Exercise brief: The exercise calls for a faithful copy of all the data.

'''

-- ==== Sys2Proof/Laws/Exec.lean ====
section
/-!
SUPPORT. What a command can do, once: a next state is the state itself or the state after the command's
effect; and for each block, the commands whose effect touches it.
-/

namespace Sys2Proof.Machine

/-- The effect of a command that is due. -/
def effect (c : Instr) (s : State) : State :=
  match c with
  | .tick pins => tick pins s
  | .powerOnReset => State.afterReset 0 Temperature.clearedBins true s.pending
  | .resetPinReset =>
    State.afterReset s.time.f s.temp.bins (s.startup.supplyFailed && decide (s.k = 0)) s.pending
  | .strapSampling =>
    match s.lines.levels with
    | some pins => latchStraps pins s
    | none => s
  | .missingAcknowledge => { s with startup := { s.startup with abandoned := some s.k } }
  | .configSettle => { s with startup := s.startup.settle }
  | .configReadEnd => startPort (releaseBlocks s)
  | .stepApplication => stepApplication s
  | .ppsEdge => ppsEdge s
  | .sampleStrobeEdge => strobeEdge s
  | .gapDeadline => gapDeadline s
  | .gridPulseIssue => gridPulse s
  | .sampleCmdPulseEnd => s.withAlign fun a => { a with pulseEnd := none, cmdLowFrom := s.k }
  | .trigInEdge => trigInEdge s
  | .linkByteReceived => linkByteReceived s
  | .huntHistoryForget => s.withLink fun l => { l with rx := .hunt none }
  | .receiptTruncated => truncateReceipt s
  | .listenPeriodEnd => s.withLink (MarkLink.startInterval s.cfg s.link.schedule.turn)
  | .markIntervalStart => s.withLink (MarkLink.startInterval s.cfg s.link.schedule.turn)
  | .keyUpCheck kind => keyUpCheck kind s
  | .referenceInstant => referenceInstant s
  | .launchEnd => launchEnd s
  | .trialTimeout slot => s.emptySlot slot
  | .trackedSilent slot => s.modifyEntry slot fun e => { e with state := .silent }
  | .silentTimeout slot => s.emptySlot slot
  | .recordExpiry slot => s.modifyEntry slot fun e => { e with history := e.history.tail }
  | .barringEnd slot => s.modifyEntry slot PeerEntry.unbarred
  | .servoUpdate => servoUpdate s
  | .localSourceBarringEnd source => { s with comb := s.comb.unbar source }
  | .coastGrowth => s.withServo (Servo.grow (growthStep s.cfg s.temp) s.k)
  | .coastLimit => (s.withServo Servo.passLimit).latch .coastLong
  | .conversionStart => { s with temp := { s.temp with converting := some s.k } }
  | .conversionComplete code => conversionComplete code s
  | .anchorMessageComplete => anchorMessage s
  | .anchorMessageAbandoned =>
    s.withAnchor fun a => { a with rx := .hunt, msgErr := bump a.msgErr }
  | .lossTimerExpiry =>
    (s.withAnchor fun a => { a with consistency := 0, lossExpired := true }).latch .anchorLost
  | .listExpiry =>
    s.withCoinc fun c => { c with list := c.list.filter fun e => !stale s.coincT e.time }
  | .coincOutPulseEnd => s.withCoinc fun c => { c with pulseEnd := none }
  | .frameEnd => { s with port := s.port.endFrame s.k }
  | .statusTimer => formStatus s
  | .peerTimer => peerTimer s
  | .rearmEdge => rearmEdge s
  | .linkStartEdge => linkStartEdge s
  | .linkFalseStart => linkFalseStart s
  | .anchorByteReceived => anchorByte s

'''

Answer to the problem:
-- ==== Sys2Proof/Laws/Exec.lean ====
section
/-!
SUPPORT. What a command can do, once: a next state is the state itself or the state after the command's
effect; and for each block, the commands whose effect touches it.
-/

namespace Sys2Proof.Machine

/-- The effect of a command that is due. -/
def effect (c : Instr) (s : State) : State :=
  match c with
  | .tick pins => tick pins s
  | .powerOnReset => State.afterReset 0 Temperature.clearedBins true s.pending
  | .resetPinReset =>
    State.afterReset s.time.f s.temp.bins (s.startup.supplyFailed && decide (s.k = 0)) s.pending
  | .strapSampling =>
    match s.lines.levels with
    | some pins => latchStraps pins s
    | none => s
  | .missingAcknowledge => { s with startup := { s.startup with abandoned := some s.k } }
  | .configSettle => { s with startup := s.startup.settle }
  | .configReadEnd => startPort (releaseBlocks s)
  | .stepApplication => stepApplication s
  | .ppsEdge => ppsEdge s
  | .sampleStrobeEdge => strobeEdge s
  | .gapDeadline => gapDeadline s
  | .gridPulseIssue => gridPulse s
  | .sampleCmdPulseEnd => s.withAlign fun a => { a with pulseEnd := none, cmdLowFrom := s.k }
  | .trigInEdge => trigInEdge s
  | .linkByteReceived => linkByteReceived s
  | .huntHistoryForget => s.withLink fun l => { l with rx := .hunt none }
  | .receiptTruncated => truncateReceipt s
  | .listenPeriodEnd => s.withLink (MarkLink.startInterval s.cfg s.link.schedule.turn)
  | .markIntervalStart => s.withLink (MarkLink.startInterval s.cfg s.link.schedule.turn)
  | .keyUpCheck kind => keyUpCheck kind s
  | .referenceInstant => referenceInstant s
  | .launchEnd => launchEnd s
  | .trialTimeout slot => s.emptySlot slot
  | .trackedSilent slot => s.modifyEntry slot fun e => { e with state := .silent }
  | .silentTimeout slot => s.emptySlot slot
  | .recordExpiry slot => s.modifyEntry slot fun e => { e with history := e.history.tail }
  | .barringEnd slot => s.modifyEntry slot PeerEntry.unbarred
  | .servoUpdate => servoUpdate s
  | .localSourceBarringEnd source => { s with comb := s.comb.unbar source }
  | .coastGrowth => s.withServo (Servo.grow (growthStep s.cfg s.temp) s.k)
  | .coastLimit => (s.withServo Servo.passLimit).latch .coastLong
  | .conversionStart => { s with temp := { s.temp with converting := some s.k } }
  | .conversionComplete code => conversionComplete code s
  | .anchorMessageComplete => anchorMessage s
  | .anchorMessageAbandoned =>
    s.withAnchor fun a => { a with rx := .hunt, msgErr := bump a.msgErr }
  | .lossTimerExpiry =>
    (s.withAnchor fun a => { a with consistency := 0, lossExpired := true }).latch .anchorLost
  | .listExpiry =>
    s.withCoinc fun c => { c with list := c.list.filter fun e => !stale s.coincT e.time }
  | .coincOutPulseEnd => s.withCoinc fun c => { c with pulseEnd := none }
  | .frameEnd => { s with port := s.port.endFrame s.k }
  | .statusTimer => formStatus s
  | .peerTimer => peerTimer s
  | .rearmEdge => rearmEdge s
  | .linkStartEdge => linkStartEdge s
  | .linkFalseStart => linkFalseStart s
  | .anchorByteReceived => anchorByte s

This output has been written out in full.